▸ **RECORDED DATA**

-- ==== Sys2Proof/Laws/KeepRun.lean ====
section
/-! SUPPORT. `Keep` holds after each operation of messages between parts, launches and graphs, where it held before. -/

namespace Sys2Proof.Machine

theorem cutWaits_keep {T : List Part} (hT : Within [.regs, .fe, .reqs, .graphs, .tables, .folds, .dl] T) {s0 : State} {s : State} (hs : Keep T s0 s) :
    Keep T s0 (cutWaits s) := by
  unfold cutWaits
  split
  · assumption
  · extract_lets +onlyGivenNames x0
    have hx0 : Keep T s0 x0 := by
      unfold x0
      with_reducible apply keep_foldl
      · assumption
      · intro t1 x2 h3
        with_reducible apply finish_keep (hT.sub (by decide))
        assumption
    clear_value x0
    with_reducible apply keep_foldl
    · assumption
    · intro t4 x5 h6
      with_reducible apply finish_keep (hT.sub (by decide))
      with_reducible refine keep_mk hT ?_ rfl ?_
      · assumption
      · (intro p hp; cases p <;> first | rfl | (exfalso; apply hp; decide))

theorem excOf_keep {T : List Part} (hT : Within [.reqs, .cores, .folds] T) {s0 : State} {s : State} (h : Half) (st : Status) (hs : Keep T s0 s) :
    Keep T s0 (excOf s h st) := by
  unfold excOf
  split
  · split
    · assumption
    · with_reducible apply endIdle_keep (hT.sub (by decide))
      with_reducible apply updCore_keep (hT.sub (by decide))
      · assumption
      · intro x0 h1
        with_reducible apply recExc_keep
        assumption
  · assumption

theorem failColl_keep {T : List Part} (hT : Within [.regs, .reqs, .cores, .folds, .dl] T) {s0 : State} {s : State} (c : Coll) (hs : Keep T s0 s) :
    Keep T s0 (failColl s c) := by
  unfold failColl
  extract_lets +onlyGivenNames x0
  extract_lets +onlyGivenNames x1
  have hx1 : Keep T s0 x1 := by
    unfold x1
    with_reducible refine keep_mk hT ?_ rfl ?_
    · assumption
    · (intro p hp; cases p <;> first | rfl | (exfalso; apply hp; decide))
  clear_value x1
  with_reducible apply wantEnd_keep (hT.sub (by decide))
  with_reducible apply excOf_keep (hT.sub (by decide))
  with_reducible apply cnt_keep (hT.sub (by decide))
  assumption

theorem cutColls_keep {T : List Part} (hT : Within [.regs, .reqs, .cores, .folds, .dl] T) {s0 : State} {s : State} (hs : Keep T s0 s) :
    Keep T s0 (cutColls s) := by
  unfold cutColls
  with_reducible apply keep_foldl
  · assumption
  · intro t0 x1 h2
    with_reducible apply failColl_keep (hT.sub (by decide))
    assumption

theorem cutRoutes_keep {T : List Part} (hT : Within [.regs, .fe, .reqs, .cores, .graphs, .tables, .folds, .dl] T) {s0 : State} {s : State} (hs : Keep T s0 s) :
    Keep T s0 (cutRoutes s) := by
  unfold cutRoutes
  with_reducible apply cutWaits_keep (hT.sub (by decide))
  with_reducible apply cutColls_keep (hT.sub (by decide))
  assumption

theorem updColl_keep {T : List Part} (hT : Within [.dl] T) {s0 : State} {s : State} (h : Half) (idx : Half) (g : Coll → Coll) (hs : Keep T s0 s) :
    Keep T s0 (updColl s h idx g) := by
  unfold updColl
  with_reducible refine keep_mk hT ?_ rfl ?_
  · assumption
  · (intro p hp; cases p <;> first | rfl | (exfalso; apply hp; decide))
...
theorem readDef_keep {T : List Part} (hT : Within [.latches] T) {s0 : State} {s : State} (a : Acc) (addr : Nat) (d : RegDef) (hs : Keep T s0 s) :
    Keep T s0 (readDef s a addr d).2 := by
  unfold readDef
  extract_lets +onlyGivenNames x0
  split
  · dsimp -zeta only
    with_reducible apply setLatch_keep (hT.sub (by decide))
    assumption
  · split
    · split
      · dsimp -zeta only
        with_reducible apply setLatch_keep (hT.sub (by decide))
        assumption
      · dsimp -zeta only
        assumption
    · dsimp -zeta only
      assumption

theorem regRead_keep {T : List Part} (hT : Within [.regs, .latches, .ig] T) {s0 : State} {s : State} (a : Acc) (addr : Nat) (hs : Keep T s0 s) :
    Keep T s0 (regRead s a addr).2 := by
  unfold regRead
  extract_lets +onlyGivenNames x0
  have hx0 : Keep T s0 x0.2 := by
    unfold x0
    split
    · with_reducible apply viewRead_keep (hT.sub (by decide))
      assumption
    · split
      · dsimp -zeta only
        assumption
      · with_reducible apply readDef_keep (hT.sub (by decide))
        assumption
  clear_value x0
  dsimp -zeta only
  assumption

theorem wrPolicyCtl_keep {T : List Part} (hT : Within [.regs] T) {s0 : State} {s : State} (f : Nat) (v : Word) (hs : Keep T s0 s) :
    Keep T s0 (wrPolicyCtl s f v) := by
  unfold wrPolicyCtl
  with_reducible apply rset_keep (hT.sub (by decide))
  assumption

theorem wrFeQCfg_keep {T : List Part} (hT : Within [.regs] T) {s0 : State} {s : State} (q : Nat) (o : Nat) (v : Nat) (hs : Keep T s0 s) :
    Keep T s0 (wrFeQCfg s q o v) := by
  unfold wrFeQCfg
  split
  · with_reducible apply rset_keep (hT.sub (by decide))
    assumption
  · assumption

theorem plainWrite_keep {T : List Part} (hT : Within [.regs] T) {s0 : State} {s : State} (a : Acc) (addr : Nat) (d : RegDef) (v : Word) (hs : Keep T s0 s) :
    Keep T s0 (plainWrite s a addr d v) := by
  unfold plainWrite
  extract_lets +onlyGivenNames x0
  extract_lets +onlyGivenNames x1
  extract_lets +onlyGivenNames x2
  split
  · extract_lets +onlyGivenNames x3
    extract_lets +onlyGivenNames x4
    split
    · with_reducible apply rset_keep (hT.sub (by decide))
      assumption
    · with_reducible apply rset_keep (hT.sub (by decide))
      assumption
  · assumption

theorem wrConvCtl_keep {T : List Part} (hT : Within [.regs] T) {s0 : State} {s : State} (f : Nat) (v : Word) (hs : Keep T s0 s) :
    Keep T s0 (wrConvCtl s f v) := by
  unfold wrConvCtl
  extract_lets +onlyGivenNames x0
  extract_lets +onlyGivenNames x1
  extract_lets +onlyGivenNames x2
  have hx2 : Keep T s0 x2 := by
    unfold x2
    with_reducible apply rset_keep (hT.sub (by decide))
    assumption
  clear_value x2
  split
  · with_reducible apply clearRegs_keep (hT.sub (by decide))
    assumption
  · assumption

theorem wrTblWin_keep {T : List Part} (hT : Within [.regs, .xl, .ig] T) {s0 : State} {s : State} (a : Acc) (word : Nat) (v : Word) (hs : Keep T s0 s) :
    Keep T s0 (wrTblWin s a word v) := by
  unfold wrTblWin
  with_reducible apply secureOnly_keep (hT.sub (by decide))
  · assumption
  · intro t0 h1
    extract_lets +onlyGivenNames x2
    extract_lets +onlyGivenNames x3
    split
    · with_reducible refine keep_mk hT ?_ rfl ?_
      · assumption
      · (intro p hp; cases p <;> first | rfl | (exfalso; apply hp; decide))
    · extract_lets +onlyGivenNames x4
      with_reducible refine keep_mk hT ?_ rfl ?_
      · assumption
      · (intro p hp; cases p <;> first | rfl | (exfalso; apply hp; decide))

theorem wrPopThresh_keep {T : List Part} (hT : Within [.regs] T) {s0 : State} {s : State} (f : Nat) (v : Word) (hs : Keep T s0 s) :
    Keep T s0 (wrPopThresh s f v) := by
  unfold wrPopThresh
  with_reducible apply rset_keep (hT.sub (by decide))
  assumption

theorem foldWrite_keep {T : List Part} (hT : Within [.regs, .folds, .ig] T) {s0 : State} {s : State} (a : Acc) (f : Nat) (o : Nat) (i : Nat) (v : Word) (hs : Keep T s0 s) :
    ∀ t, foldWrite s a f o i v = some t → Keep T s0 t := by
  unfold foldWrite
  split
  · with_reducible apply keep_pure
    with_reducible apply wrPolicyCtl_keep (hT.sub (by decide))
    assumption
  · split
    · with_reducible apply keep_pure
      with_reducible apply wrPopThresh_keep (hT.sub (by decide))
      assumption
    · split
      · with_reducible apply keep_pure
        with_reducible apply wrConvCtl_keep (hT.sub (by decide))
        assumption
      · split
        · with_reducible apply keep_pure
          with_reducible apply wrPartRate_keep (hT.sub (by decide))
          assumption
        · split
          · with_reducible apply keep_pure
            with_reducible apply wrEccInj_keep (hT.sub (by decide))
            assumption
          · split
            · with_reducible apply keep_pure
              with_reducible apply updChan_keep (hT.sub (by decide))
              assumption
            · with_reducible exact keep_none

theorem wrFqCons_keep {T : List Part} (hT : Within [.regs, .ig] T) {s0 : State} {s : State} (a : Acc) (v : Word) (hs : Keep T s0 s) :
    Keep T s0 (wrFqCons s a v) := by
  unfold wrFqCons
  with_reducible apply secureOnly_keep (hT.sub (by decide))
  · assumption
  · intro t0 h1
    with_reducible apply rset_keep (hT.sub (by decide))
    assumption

▸ **YOUR GOAL**
Your answer should consist of the lines from the line with "-- ==== Sys2Proof/Laws/KeepRun.lean" to the line with "namespace Sys2Proof.Machine" above, repeated exactly, both ends included.

▸ **SOLUTION FOR THIS PROBLEM**
-- ==== Sys2Proof/Laws/KeepRun.lean ====
section
/-! SUPPORT. `Keep` holds after each operation of messages between parts, launches and graphs, where it held before. -/

namespace Sys2Proof.Machine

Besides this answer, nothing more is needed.